Clustering and Classification algorithms can quickly examine huge data sets looking for patterns. When an algorithm processes data, it is simple looking for patterns in the numbers it has been fed. It doesn’t know that those numbers refer to features in the real world. As a result, it can identify patterns that humans might dismiss because they don’t fit with our prior experience.

Clustering and Classification are some of the more basic elements of Machine Learning. These algorithms work on structured data. Structured data is data that has been organized and formatted into a repository (usually a database). Examples of structured data include numbers, dates, and groups of words and numbers. (This contrasts with unstructured data like a free-form email, where none of the information contained in the email has been broken out or classified.)
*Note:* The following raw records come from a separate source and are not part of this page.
/-- An offered slot under a grant: its next line, a wait where the bank is not free, or a cut and a fresh arbitration (R261 to R263). -/
def underGrant (pc slot : Nat) (reqs : List Req) (s : State) : State :=
  let g := grantAt s pc
  let a := g.1 % 8 - 1
  let left := g.1 / 8
  let cut := arbitrate pc slot reqs (bump Reg.MEM_ARB_CUTS (setGrant pc (0, 0) s))
  match reqs.find? fun r => r.agent.val == a with
  | none => cut
  | some r =>
    if !r.ready || decide (g.2 + fld s Reg.MEM_ARB_HOLD 15 0 ≤ s.run.start + 4 * slot) then cut
    else
      let s := countSlot pc (if windowAt s pc = 0 then startWindow pc s else s)
      if bankFree s pc slot r then
        let second := r.partLine && left % 2 == 1
        setGrant pc (if left ≤ 1 then (0, 0) else (1 + a + 8 * (left - 1), g.2))
          (moveLine pc slot r (r.write && (!r.partLine || second)) second (decide (0 < agentWeight s a)) s)
      else s

/-- The tick at which the arbiter decides a slot: 8 ticks before it begins (R251), and no sooner than the step begins (log 87). -/
def decisionTick (s : State) (slot : Nat) : Nat := max s.run.start (s.run.start + 4 * slot - 8)

/-- ARBITRATION_POINT: the arbiter decides an offered slot (R251, R259 to R263, R265). Slots are those of a step: with no period running, or
after its tick, there is no point. -/
def execArbitrationPoint (stack : Fin 8) (pc : Fin 64) (slot : BitVec 32) (reqs : List Req) (s : State) : State :=
  let p := 64 * stack.val + pc.val
  let t := decisionTick s slot.toNat
  let s := if s.run.on then runTo t s else s
  if !s.run.on || now s != t || !offered s p slot.toNat || bits (fld s Reg.MEM_STATUS 7 0) stack.val stack.val == 1 then s
  else if (grantAt s p).1 = 0 then arbitrate p slot.toNat reqs s
  else underGrant p slot.toNat reqs s

/-! ### Scrub and repair (R256, R257) -/

/-- SCRUB: agent 5 reads a line and rewrites it when corrected; 0 hours turns the scrub off, and a tripped stack is granted no asynchronous
line (R254, R256, R265). The count of a row's corrected
lines restarts with its first line (R257). -/
def execScrub (line : BitVec 33) (s : State) : State :=
  if fld s Reg.MEM_SCRUB 7 0 = 0 || bits (fld s Reg.MEM_STATUS 7 0) (line.toNat / 2 ^ 30) (line.toNat / 2 ^ 30) == 1 then s
  else
    let a := 64 * line.toNat
    dramRead a false
      (if bits a 9 6 = 0 then { s with mem := { s.mem with corrected := put (fun _ => 0) s.mem.corrected (rowKey a) 0 } } else s)

/-- PPR_RUN's effect: hard repair of every listed row starts (R257). -/
def pprStart (s : State) : State :=
  if castingRuns s || s.mem.repair.isEmpty then s else { s with mem := { s.mem with pprBusy := true } }

/-- One listed row after its repair: contents read by the controller, an asynchronous agent, and rewritten corrected where the code allows
and poisoned otherwise, or the row retired when the bank has no resource left (R257, R387). -/
def repairRow (k : Nat) (ok : Bool) (s : State) : State :=
  let st := k / 2 ^ 26
  let row := k % 2 ^ 26 / 1024
  let bank := k % 1024 / 64
  let pc := k % 64
  if ok then
    let base := st * 2 ^ 36 + row * 2 ^ 20 + bank * 2 ^ 16 + pc * 1024
    let s := each (List.range 16) (fun i s =>
      let a := base + 64 * i
      let m := outcomeOf s (lineOf a)
      let s := dramRead a false s
      dramLine a (dramGet s a 64) (decide (1 < m)) s) s
    wear 4 (st / 2) st 1 s
  else
    sticky Reg.MEM_STICKY 7 (retire (3, st, pc, bank, row) s)
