/-- What a purge and a change of owner do (R374). -/
def purgeAll (s : State) : State :=
  let s := setFld Reg.ING_GUEST_STAT 3 0 0 (setStage 0 s)
  { s with ing := { s.ing with
    target := none, acted := none, takeSent := [], takeRepeats := 0, buddy := none, serve := none, incoming := none, fetched := none
    fetching := false, hostQps := [], mouldVoid := true, guestLen := (0, 0) } }

/-- PURGE (R374): refused in stage copy. -/
def execPurge (_src : Source) (s : State) : State := if stage s = 2 then s else purgeAll s

/-- ING_HOST_ACK (R370, R371, R378). -/
def execIngHostAck (_src : Source) (serial : Word) (s : State) : State :=
  if stage s = 5 ∧ serial.toNat = rd s Reg.ING_LAST_SERIAL then setStage 0 (secure false s) else s

/-- HST_OWNER: a new owner (R329, R374). -/
def execHstOwnerWrite (src : Source) (v : Word) (s : State) : State :=
  let t := schState s
  if castingRuns s then accState src Reg.HST_OWNER s
  else if v.toNat = rd s Reg.HST_OWNER ∨ t = 2 ∨ stage s = 2 then s
  else purgeAll (ownerClear (wr Reg.HST_OWNER v.toNat s))

/-! ### Losing the buddy (R276, R281, R370) -/

/-- LOSS_OF_LIGHT: a port loses light. -/
def execLossOfLight (phys : Fin 48) (s : State) : State :=
  let p := phys.val
  let t := portState s p
  if t = 0 ∨ t = 7 then s
  else
    let spare := bits (portAt s p).partnerFlags.toNat 1 0 == 1
    let s := portDark p 0 (sticky Reg.FAB_STICKY 0 s)
    let s := if t = 5 ∧ !spare then portFails p s else s
    if fld s Reg.ING_BUDDY 16 16 = 1 ∧ fld s (bankKey Reg.FAB_PORT_PARTNER p) 15 0 = fld s Reg.ING_BUDDY 15 0 then buddyGone s else s

end Sys2Proof.Machine
end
Clustering uses unsupervised learning to analyze a data set and identify patterns and clusters of similar data. This means that if you feed a clustering algorithm a bunch of data about your customers, it can group those customers into categories based on their behavior or features. These groups will be based entirely on the data provided to it and may be entirely different than the groups that humans like you and I would select. As a result, Clustering can identify interesting and previously unknown patterns in consumer behavior and business processes.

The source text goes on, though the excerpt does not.